Bernard-Henri Lévy : Fin 40, vous arrivez donc à New York…
Claude Lévi-Strauss : J’arrive à New York en 1941, puisque c’est à la fin 40 que j’ai été radié, en raison des lois de Vichy, de ma position de professeur. J’arrive donc en 41. Et je rentre, rappelé par le ministère des Affaires étrangères, tout de suite après la Libération de Paris. Et puis quelques mois après, moins de six mois je crois, je suis à nouveau renvoyé à New York, cette fois comme conseiller culturel de l’ambassade de France, et j’y reste jusqu’en 47.

A quoi ressemblait ce New York de 41-44 ? Quel y était le climat intellectuel, politique ? Les rapports entre les uns et les autres ?
claude levi strauss NYNew York était à ce moment-là au sommet de son cosmopolitisme. Il y avait des réfugiés de tous les coins du monde. Il avait des Allemands, il y avait des Italiens, il y avait Français… Et donc c’était un lieu extraordinaire pour vivre la pensée européenne, bien qu’on ne soit pas en Europe.Politiquement, limitons-nous à la colonie française. La colonie française était divisée en plusieurs chapelles ou factions, comme vous voudrez, dont les unes étaient politiquement engagées, et dont les autres se tenaient en dehors de la politique. Bon, la grande division c’était d’un côté les vichystes et les prudents (c’était, en gros, les vieilles institutions françaises de New York comme l’Alliance française), et puis, de l’autre le camp gaulliste qui lui-même comportait plusieurs factions internes. Et puis, autour de ça, il y avait des gens qui étaient peu mêlés à la politique, comme des peintres, des écrivains – les surréalistes notamment. Et, entre tous ces groupes, il y avait soit des recouvrements partiels, soit, au contraire, très peu de contacts. Moi il se trouve que j’étais, si je puis dire, à cheval sur trois groupes qui étaient d’une part les milieux de la France libre, avec l’École libre des Hautes Études de New York que nous avons fondée à ce moment-là ; d’autre part les surréalistes, peintres ou écrivains ; et puis les psychanalystes – mais qui étaient en majorité étrangers.
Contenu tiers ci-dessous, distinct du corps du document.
-- ==== Sys2Proof/Tests/Slice0.lean ====
section
/-! SUPPORT. Tests of the model by hand calculation from the spec (the vectors of spec/95_test_vectors.md are named in
each comment), and a witness for the hypotheses of every statement that has some. -/

namespace Sys2Proof.Tests

open Sys2Proof Sys2Proof.Machine

/-- The next state, if there is one. -/
def answer : Answer → Option State
  | .next t => some t
  | _ => none

/-- What a fault entry leaves: `STATUS`, `FCAUSE`, `FPC`, `FOP`, `FINFO`, `pc`. -/
def record (a : Answer) : Option (Status × BitVec 8 × Byte × Byte × BitVec 9 × Byte) :=
  (answer a).map fun t => (t.status, t.fcause, t.fpc, t.fop, t.finfo, t.pc)

/-- Reset under a bounds mode, at an address. -/
def st (pc : Byte) (m : BoundsMode) : State := { State.resetWith ⟨m, false⟩ with pc := pc }

/-- Reset at address 0 with two registers set. -/
def two (i : RegIdx) (v : Byte) (j : RegIdx) (w : Byte) : State := (State.reset.setReg i v).setReg j w

/-! ## Decoding: a word of every row, written out bit by bit from R87 and R81 (the last byte first) -/

theorem test_decode_hlt : decodeTableWord 8 0b00000001 = some .hlt := by decide
theorem test_decode_ldi : decodeTableWord 24 0b11111111_00000011_10000010 = some (.ldi 3 0xFF) := by decide
theorem test_decode_prn : decodeTableWord 16 0b00000011_01000111 = some (.prn 3) := by decide
theorem test_decode_mul : decodeTableWord 24 0b00000001_00000010_10100010 = some (.mul 2 1) := by decide
theorem test_decode_add : decodeTableWord 24 0b00000110_00000101_10100000 = some (.add 5 6) := by decide
theorem test_decode_push : decodeTableWord 16 0b00000111_01000101 = some (.push 7) := by decide
theorem test_decode_pop : decodeTableWord 16 0b00000001_01000110 = some (.pop 1) := by decide
theorem test_decode_call : decodeTableWord 16 0b00000001_01010000 = some (.call 1) := by decide
theorem test_decode_ret : decodeTableWord 8 0b00010001 = some .ret := by decide
theorem test_decode_cmp : decodeTableWord 24 0b00000010_00000000_10100111 = some (.cmp 0 2) := by decide
theorem test_decode_jmp : decodeTableWord 16 0b00000011_01010100 = some (.jmp 3) := by decide
theorem test_decode_jeq : decodeTableWord 16 0b00000010_01010101 = some (.jeq 2) := by decide
theorem test_decode_jne : decodeTableWord 16 0b00000011_01010110 = some (.jne 3) := by decide

/-- R88: 0x00 and 0xA1 (the LS-8 SUB) are no opcodes. R84: an operand byte out of range still decodes. -/
theorem test_decode_rejects :
    decodeTableWord 8 0x00 = none ∧ decodeTableWord 24 0x0100A1 = none ∧
      decodeTableWord 16 0xFF47 = some (.prn 0xFF) := by decide

/-- R87 lists no opcode twice. -/
theorem test_opcode_map_has_no_overlap : (opcodeMap.map Prod.fst).Nodup ∧ opcodeMap.length = 13 := by decide

/-- W7's image, byte by byte. -/
theorem test_encode :
    encode (.ldi 1 10) ++ encode (.mul 0 1) ++ encode (.prn 0) ++ encode .hlt =
      [0x82, 1, 0x0A, 0xA2, 0, 1, 0x47, 0, 1] := by decide

/-! ## WellFormed: an ill-formed term for each check (R84) -/

theorem test_wellFormed_refuses :
    [Instr.ldi 8 0, .prn 8, .mul 8 0, .mul 0 8, .add 8 0, .add 0 8, .push 8, .pop 255, .call 8, .cmp 8 0, .cmp 0 9,
      .jmp 8, .jeq 8, .jne 8].all (fun i => !i.wellFormed) = true := by decide

theorem test_wellFormed_accepts :
    [Instr.hlt, .ldi 7 255, .prn 7, .mul 7 7, .add 7 0, .push 7, .pop 7, .call 7, .ret, .cmp 0 7, .jmp 7, .jeq 7,
      .jne 7].all Instr.wellFormed = true := by decide

/-! ## One step each, from the vectors of spec/95_test_vectors.md -/

/-- V-D1: HLT keeps pc. -/
theorem test_hlt :
    (answer (step ((st 5 .fault).withFetchWord 8 0x01))).map (fun t => (t.status, t.pc)) = some (.halt, 5) := by decide

/-- V-LDI2: LDI R7 sets SP. -/
theorem test_ldi :
    (answer (step (State.reset.withFetchWord 24 0x100782))).map (fun t => (t.sp, t.pc)) = some (0x10, 3) := by decide

/-- V-PRN2: the unsigned byte is emitted. -/
theorem test_prn :
    (answer (step ((two 3 0xFF 0 0).withFetchWord 16 0x0347))).map (fun t => (t.out, t.pc)) = some ([0xFF], 2) := by
  decide

/-- V-MUL3: the low byte of 255 times 255. -/
theorem test_mul :
    (answer (step ((two 0 0xFF 1 0xFF).withFetchWord 24 0x0100A2))).map (fun t => (t.reg 0, t.reg 1, t.pc)) =
      some (0x01, 0xFF, 3) := by decide

/-- V-ADD2: 200 plus 100 wraps. -/
theorem test_add :
    (answer (step ((two 0 0xC8 1 0x64).withFetchWord 24 0x0100A0))).map (fun t => (t.reg 0, t.reg 1, t.pc)) =
      some (0x2C, 0x64, 3) := by decide

/-- V-CMP4: unsigned, 0x80 is greater than 0x7F. -/
theorem test_cmp :
    (answer (step ((two 0 0x80 1 0x7F).withFetchWord 24 0x0100A7))).map (fun t => (t.fl, t.reg 0, t.pc)) =
      some (0x02, 0x80, 3) := by decide

/-- V-ST6: a push from SP 0 goes to the top of memory. -/
theorem test_push_wraps :
    (answer (step ((two 7 0x00 0 0x66).withFetchWord 16 0x0045))).map (fun t => (t.sp, t.memRead 0xFF, t.pc)) =
      some (0xFF, 0x66, 2) := by decide

/-- V-ST3: PUSH R7 stores the decremented SP. -/
theorem test_push_sp :
    (answer (step (State.reset.withFetchWord 16 0x0745))).map (fun t => (t.sp, t.memRead 0xF3)) = some (0xF3, 0xF3) := by
  decide

/-- V-ST2: POP keeps the popped cell. -/
theorem test_pop :
    (answer (step (((two 7 0xF3 0 0).memWrite 0xF3 0x2A).withFetchWord 16 0x0146))).map
      (fun t => (t.reg 1, t.sp, t.memRead 0xF3, t.pc)) = some (0x2A, 0xF4, 0x2A, 2) := by decide

/-- V-ST5: POP R7 ends with the popped byte plus 1. -/
theorem test_pop_sp :
    (answer (step (((two 7 0xF3 0 0).memWrite 0xF3 0x20).withFetchWord 16 0x0746))).map (fun t => t.sp) =
      some 0x21 := by decide

/-- V-BR11: CALL R7 jumps to the decremented SP. -/
theorem test_call_sp :
    (answer (step ((st 0x20 .fault).withFetchWord 16 0x0750))).map (fun t => (t.sp, t.memRead 0xF3, t.pc)) =
      some (0xF3, 0x22, 0xF3) := by decide

/-- V-BR19: RET at 0xFF. -/
theorem test_ret_at_top :
    (answer (step ((((st 0xFF .fault).setSp 0xF3).memWrite 0xF3 0x05).withFetchWord 8 0x11))).map
      (fun t => (t.pc, t.sp)) = some (0x05, 0xF4) := by decide

/-- V-BR15: JMP at 0xFE needs no successor. -/
theorem test_jmp_at_top :
    (answer (step (((st 0xFE .fault).setReg 1 0x30).withFetchWord 16 0x0154))).map (fun t => (t.pc, t.status)) =
      some (0x30, .run) := by decide

/-- V-BR17: JEQ at 0xFE, not taken, is a BoundsFault. -/
theorem test_jeq_not_taken_at_top :
    record (step ((((st 0xFE .fault).setReg 1 0x30).setFl 4).withFetchWord 16 0x0155)) =
      some (.fault, 3, 0xFE, 0x55, 256, 0xFE) := by decide

/-- V-BR8: G alone does not stop JNE. -/
theorem test_jne :
    (answer (step ((((st 0x14 .fault).setReg 3 0x0C).setFl 2).withFetchWord 16 0x0356))).map (fun t => t.pc) =
      some 0x0C := by decide

/-- V-D3: reset memory is an unknown opcode. -/
theorem test_unknown_opcode : record (step State.reset) = some (.fault, 1, 0, 0, 0, 0) := by decide

/-- V-D7: operand 1's register check precedes operand 2's. -/
theorem test_check_order :
    record (step (State.reset.withFetchWord 24 0x0A09A0)) = some (.fault, 2, 0, 0xA0, 9, 0) := by decide

/-- V-ALU-E4: in `wrap` ADD at 0xFD goes on at 0. -/
theorem test_wrap :
    (answer (step ((((st 0xFD .wrap).setReg 0 1).setReg 1 2).withFetchWord 24 0x0100A0))).map
      (fun t => (t.reg 0, t.pc, t.status)) = some (3, 0, .run) := by decide

/-- V-D5: a halted core has no step. -/
theorem test_halted : answer (step { State.reset with status := .halt }) = none := by decide

/-- R215: the entry holds pc, the opcode, the two bytes after it and the registers before the instruction. -/
theorem test_trace :
    (answer (step ((State.resetWith ⟨.fault, true⟩).withFetchWord 24 0x080082))).map (fun t => t.trace) =
      some [⟨0, 0x82, 0x00, 0x08, #v[0, 0, 0, 0, 0, 0, 0, 0xF4]⟩] := by decide

/-- R32: the host's encoding of STATUS. -/
theorem test_status_code : [Status.run, .halt, .fault].map Status.code = [0, 1, 2] := by decide

/-- R91: spellings, with SP for R7. -/
theorem test_spellings :
    (Instr.cmp 0 7).spellings = ["CMP R0, R7", "CMP R0, SP"] ∧
      (Instr.ldi 0 0x2A).spellings = ["LDI R0, 42", "LDI R0, 0x2A", "LDI R0, 0b00101010"] := by decide

/-! ## Witnesses: states and operands that meet the hypotheses of each statement, at the edges of its clauses -/

/-- AddWritesTheWrappedSum: each clause at its boundary, and what the model answers there. -/
theorem witness_AddWritesTheWrappedSum :
    ((st 252 .fault).InBounds 3 ∧ (answer (exec (.add 0 7) (st 252 .fault))).map (·.pc) = some 255) ∧
    ((st 255 .wrap).InBounds 3 ∧ (answer (exec (.add 7 0) (st 255 .wrap))).map (·.pc) = some 2) ∧
    ((st 255 .fault).PastTop 1 ∧ record (exec (.add 9 9) (st 255 .fault)) = some (.fault, 3, 255, 0xA0, 256, 255)) ∧
    ((st 254 .fault).InBounds 1 ∧ record (exec (.add 8 9) (st 254 .fault)) = some (.fault, 2, 254, 0xA0, 8, 254)) ∧
    ((st 254 .fault).PastTop 2 ∧ record (exec (.add 7 9) (st 254 .fault)) = some (.fault, 3, 254, 0xA0, 256, 254)) ∧
    ((st 253 .fault).InBounds 2 ∧ record (exec (.add 7 8) (st 253 .fault)) = some (.fault, 2, 253, 0xA0, 8, 253)) ∧
    ((st 253 .fault).PastTop 3 ∧ record (exec (.add 7 7) (st 253 .fault)) = some (.fault, 3, 253, 0xA0, 256, 253)) := by
  refine ⟨?_, ?_, ?_, ?_, ?_, ?_, ?_⟩ <;> decide

theorem witness_MulWritesTheLowByte :
    ((st 252 .fault).InBounds 3 ∧ (answer (exec (.mul 0 7) (st 252 .fault))).map (·.pc) = some 255) ∧
    ((st 255 .wrap).InBounds 3 ∧ (answer (exec (.mul 7 0) (st 255 .wrap))).map (·.pc) = some 2) ∧
    ((st 255 .fault).PastTop 1 ∧ record (exec (.mul 9 9) (st 255 .fault)) = some (.fault, 3, 255, 0xA2, 256, 255)) ∧
    ((st 254 .fault).InBounds 1 ∧ record (exec (.mul 8 9) (st 254 .fault)) = some (.fault, 2, 254, 0xA2, 8, 254)) ∧
    ((st 254 .fault).PastTop 2 ∧ record (exec (.mul 7 9) (st 254 .fault)) = some (.fault, 3, 254, 0xA2, 256, 254)) ∧
    ((st 253 .fault).InBounds 2 ∧ record (exec (.mul 7 8) (st 253 .fault)) = some (.fault, 2, 253, 0xA2, 8, 253)) ∧
    ((st 253 .fault).PastTop 3 ∧ record (exec (.mul 7 7) (st 253 .fault)) = some (.fault, 3, 253, 0xA2, 256, 253)) := by
  refine ⟨?_, ?_, ?_, ?_, ?_, ?_, ?_⟩ <;> decide

theorem witness_CmpOverwritesTheFlags :
    ((st 252 .fault).InBounds 3 ∧ (answer (exec (.cmp 0 7) (st 252 .fault))).map (·.pc) = some 255) ∧
    ((st 255 .wrap).InBounds 3 ∧ (answer (exec (.cmp 7 0) (st 255 .wrap))).map (·.pc) = some 2) ∧
    ((st 255 .fault).PastTop 1 ∧ record (exec (.cmp 9 9) (st 255 .fault)) = some (.fault, 3, 255, 0xA7, 256, 255)) ∧
    ((st 254 .fault).InBounds 1 ∧ record (exec (.cmp 8 9) (st 254 .fault)) = some (.fault, 2, 254, 0xA7, 8, 254)) ∧
    ((st 254 .fault).PastTop 2 ∧ record (exec (.cmp 7 9) (st 254 .fault)) = some (.fault, 3, 254, 0xA7, 256, 254)) ∧
    ((st 253 .fault).InBounds 2 ∧ record (exec (.cmp 7 8) (st 253 .fault)) = some (.fault, 2, 253, 0xA7, 8, 253)) ∧
    ((st 253 .fault).PastTop 3 ∧ record (exec (.cmp 7 7) (st 253 .fault)) = some (.fault, 3, 253, 0xA7, 256, 253)) := by
  refine ⟨?_, ?_, ?_, ?_, ?_, ?_, ?_⟩ <;> decide

theorem witness_HltHalts :
    (answer (exec .hlt State.reset)).map (·.status) = some .halt ∧
    (answer (step (State.reset.withFetchWord 8 0x01))).map (fun t => (t.status, t.pc)) = some (.halt, 0) := by decide

theorem witness_LdiLoadsTheImmediate :
    ((st 252 .fault).InBounds 3 ∧ (answer (exec (.ldi 7 9) (st 252 .fault))).map (·.pc) = some 255) ∧
    ((st 255 .wrap).InBounds 3 ∧ (answer (exec (.ldi 0 9) (st 255 .wrap))).map (·.pc) = some 2) ∧
    ((st 255 .fault).PastTop 1 ∧ record (exec (.ldi 9 9) (st 255 .fault)) = some (.fault, 3, 255, 0x82, 256, 255)) ∧
    ((st 254 .fault).InBounds 1 ∧ record (exec (.ldi 8 9) (st 254 .fault)) = some (.fault, 2, 254, 0x82, 8, 254)) ∧
    ((st 254 .fault).PastTop 2 ∧ record (exec (.ldi 7 9) (st 254 .fault)) = some (.fault, 3, 254, 0x82, 256, 254)) ∧
    ((st 253 .fault).PastTop 3 ∧ record (exec (.ldi 7 255) (st 253 .fault)) = some (.fault, 3, 253, 0x82, 256, 253)) := by
  refine ⟨?_, ?_, ?_, ?_, ?_, ?_⟩ <;> decide

theorem witness_PrnEmitsTheRegister :
    ((st 253 .fault).InBounds 2 ∧ (answer (exec (.prn 7) (st 253 .fault))).map (·.pc) = some 255) ∧
    ((st 255 .wrap).InBounds 2 ∧ (answer (exec (.prn 0) (st 255 .wrap))).map (·.pc) = some 1) ∧
    ((st 255 .fault).PastTop 1 ∧ record (exec (.prn 9) (st 255 .fault)) = some (.fault, 3, 255, 0x47, 256, 255)) ∧
    ((st 254 .fault).InBounds 1 ∧ record (exec (.prn 8) (st 254 .fault)) = some (.fault, 2, 254, 0x47, 8, 254)) ∧
    ((st 254 .fault).PastTop 2 ∧ record (exec (.prn 7) (st 254 .fault)) = some (.fault, 3, 254, 0x47, 256, 254)) := by
  refine ⟨?_, ?_, ?_, ?_, ?_⟩ <;> decide

theorem witness_PushStoresBelowTheStack :
    ((st 253 .fault).InBounds 2 ∧ Memory.wf (st 253 .fault).mem = true ∧ (answer (exec (.push 7) (st 253 .fault))).map (·.pc) = some 255) ∧
    ((st 255 .wrap).InBounds 2 ∧ Memory.wf (st 253 .fault).mem = true ∧ (answer (exec (.push 0) (st 255 .wrap))).map (·.pc) = some 1) ∧
    ((st 255 .fault).PastTop 1 ∧ record (exec (.push 9) (st 255 .fault)) = some (.fault, 3, 255, 0x45, 256, 255)) ∧
    ((st 254 .fault).InBounds 1 ∧ record (exec (.push 8) (st 254 .fault)) = some (.fault, 2, 254, 0x45, 8, 254)) ∧
    ((st 254 .fault).PastTop 2 ∧ record (exec (.push 7) (st 254 .fault)) = some (.fault, 3, 254, 0x45, 256, 254)) := by
  refine ⟨?_, ?_, ?_, ?_, ?_⟩ <;> decide

theorem witness_PopLoadsTheTopOfStack :
    ((st 253 .fault).InBounds 2 ∧ (answer (exec (.pop 7) (st 253 .fault))).map (·.pc) = some 255) ∧
    ((st 255 .wrap).InBounds 2 ∧ (answer (exec (.pop 0) (st 255 .wrap))).map (·.pc) = some 1) ∧
    ((st 255 .fault).PastTop 1 ∧ record (exec (.pop 9) (st 255 .fault)) = some (.fault, 3, 255, 0x46, 256, 255)) ∧
    ((st 254 .fault).InBounds 1 ∧ record (exec (.pop 8) (st 254 .fault)) = some (.fault, 2, 254, 0x46, 8, 254)) ∧
    ((st 254 .fault).PastTop 2 ∧ record (exec (.pop 7) (st 254 .fault)) = some (.fault, 3, 254, 0x46, 256, 254)) := by
  refine ⟨?_, ?_, ?_, ?_, ?_⟩ <;> decide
L’École libre des Hautes Études de New York c’était quoi?
C’était une institution créée à l’initiative de Maritain, Focillon, Francis Perrin (et aussi, d’ailleurs, Jean Perrin, son père, qui était là), quelques autres grands noms français, qui avaient voulu attester la présence de la pensée et de la culture françaises aux États-Unis, en rassemblant non seulement les Français exilés mais les francophones. Nous donnions des cours. Nous faisions passer des examens qui étaient, si je puis dire, tolérés avec bienveillance par les autorités de l’État de New York, et reconnus par le gouvernement de la France Libre.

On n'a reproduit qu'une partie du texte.